Stored data entries:
┏━━

/-- The read of a register whose read changes state, or whose value the spec leaves open: the claim, the FIFOs, the random number
generator, the drive level of pins, and the link's signal quality. -/
def State.rdSpecial (s : State) (i : Initiator) (a x : Nat) : Option (Nat × State) :=
  if a = ECX_CLAIM then
    let (v, t) := s.readClaim i
    some (v.toNat, t)
  else if a = CRY_RNG then some (s.readRng (i == Initiator.g0 || s.bootKeys (.gauntlet 2) i))
  else if a = ADC_DATA then some s.readAdcData
  else if a = OSPI_DATA then some s.readOspiData
  else if a / 0x10000 = 0x401D ∧ a = SPI_RX (a / 0x1000 % 16) ∧ a / 0x1000 % 16 ≠ 0 then some (s.readSpiRx (a / 0x1000 % 16))
  else if a / 0x10000 = 0x401E ∧ a = I2C_DATA (a / 0x1000 % 16) then some (s.readI2cData (a / 0x1000 % 16))
  else if 0x4017 ≤ a / 0x10000 ∧ a / 0x10000 ≤ 0x401C ∧ a = UART_DATA (a / 0x10000 - 0x4017) then
    some (s.readUartData (a / 0x10000 - 0x4017))
  else if a = GPIO_DRV x then some (s.gpioDrv x)
  else if a = LNK_PSTAT x then
    let (f, t) := s.draw
    some ((withField ((s.lnkShow a x).getD 0) 2 3 f).toNat, t)
  else none

/-- A read of the lowest word of a multi-word register loads the reader's latch with the higher words (R28). -/
def State.latchWords (s : State) (i : Initiator) (a : Nat) (row : RegRow) (x : Nat) : State :=
  (List.range row.words).foldl (fun t k =>
    if k = 0 then t
    else
      match regAt (a + 4 * k) with
      | some (q, _, _) => { t with latch := smSet (fun _ => 0) t.latch (viewKey i.code (a + 4 * k)) (s.regShow i (a + 4 * k) q x) }
      | none => t) s

/-- A read of a register that the fabric lets through. -/
def State.readReg (s : State) (i : Initiator) (a : Nat) : Nat × State :=
  match regAt a with
  | none => (0, s)
  | some (row, x, _) =>
    if 0 < row.word then ((smGet (fun _ => (0 : Word)) s.latch (viewKey i.code a)).toNat, s)
    else if 1 < row.words then
      let t := s.latchWords i a row x
      ((s.regShow i a row x).toNat, if a = PPS_BEAT_LO then t.readPps else t)
    else
      match s.rdSpecial i a x with
      | some r => r
      | none =>
        let v := s.regShow i a row x
        (v.toNat, if row.rc = 0 then s else s.setRg (regKey i row a) (s.rg (regKey i row a) &&& ~~~(w32 row.rc)))

/-- A read over the fabric, of a register or a memory. -/
def State.busRead (s : State) (i : Initiator) (a : Nat) (z : Size) : Reply × State :=
  if !s.powered then (.ok 0, s)
  else
    match s.judge i a false z 0 with
    | some (k, log) => (.err k, s.refuse i a false z k log)
    | none =>
      match decodeFor i a with
      | some (.periph _) => let (v, t) := s.readReg i a; (.ok v, t)
      | some (.gauntlet _) => let (v, t) := s.readReg i a; (.ok v, t)
      | some .private0 =>
        match i.core? with
        | some c => s.privRead c a
        | none => (.err .decode, s.ferr i a false z .decode)
      | _ => s.fabRead i a z

/-! ### The commands -/

/-- A word read whose value `rdata` keeps: 0 for a read that ends in an error response (R19; log entry 7). -/
def State.readWord (s : State) (i : Initiator) (a : Nat) : State :=
  match s.busRead i a .word with
  | (.ok v, t) => { t with rdata := v }
  | (.err _, t) => { t with rdata := 0 }

/-- REGISTER_WRITE (R8): a word write to address `a`. A register-access command stands for the access on the fabric: with a core
as its initiator it meets the fabric's rights, not that core's level and regions (DESIGN CHOICE; log entry 7). -/
def execRegisterWrite (i : Initiator) (a v : Word) (s : State) : Out := done (s.busWrite i a.toNat .word v.toNat).2

/-- READ_CLEAR (R8): a word read of address `a`; RC fields clear. -/
def execReadClear (i : Initiator) (a : Word) (s : State) : Out := done (s.readWord i a.toNat)

/-- LATCH_READ (R28): a word read of address `a`; the lowest word of a multi-word register loads the reader's latch, and a higher
one is read from it. -/
def execLatchRead (i : Initiator) (a : Word) (s : State) : Out :=
  let t := s.readWord i a.toNat
  done t

/-- MULTIWORD_COMMIT (R29): a word write to address `a`; the highest word of a multi-word register applies it with the writer's
pending words. -/
def execMultiwordCommit (i : Initiator) (a v : Word) (s : State) : Out :=
  let r := s.busWrite i a.toNat .word v.toNat
  done r.2

end Sys2Proof.Machine
end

┗━━

*Task instructions*
Nothing beyond the line that contains "else if a = GPIO_DRV" belongs in the answer; reproduce the entries exactly from their first line through it.

*Result for this exercise*
/-- The read of a register whose read changes state, or whose value the spec leaves open: the claim, the FIFOs, the random number
generator, the drive level of pins, and the link's signal quality. -/
def State.rdSpecial (s : State) (i : Initiator) (a x : Nat) : Option (Nat × State) :=
  if a = ECX_CLAIM then
    let (v, t) := s.readClaim i
    some (v.toNat, t)
  else if a = CRY_RNG then some (s.readRng (i == Initiator.g0 || s.bootKeys (.gauntlet 2) i))
  else if a = ADC_DATA then some s.readAdcData
  else if a = OSPI_DATA then some s.readOspiData
  else if a / 0x10000 = 0x401D ∧ a = SPI_RX (a / 0x1000 % 16) ∧ a / 0x1000 % 16 ≠ 0 then some (s.readSpiRx (a / 0x1000 % 16))
  else if a / 0x10000 = 0x401E ∧ a = I2C_DATA (a / 0x1000 % 16) then some (s.readI2cData (a / 0x1000 % 16))
  else if 0x4017 ≤ a / 0x10000 ∧ a / 0x10000 ≤ 0x401C ∧ a = UART_DATA (a / 0x10000 - 0x4017) then
    some (s.readUartData (a / 0x10000 - 0x4017))
  else if a = GPIO_DRV x then some (s.gpioDrv x)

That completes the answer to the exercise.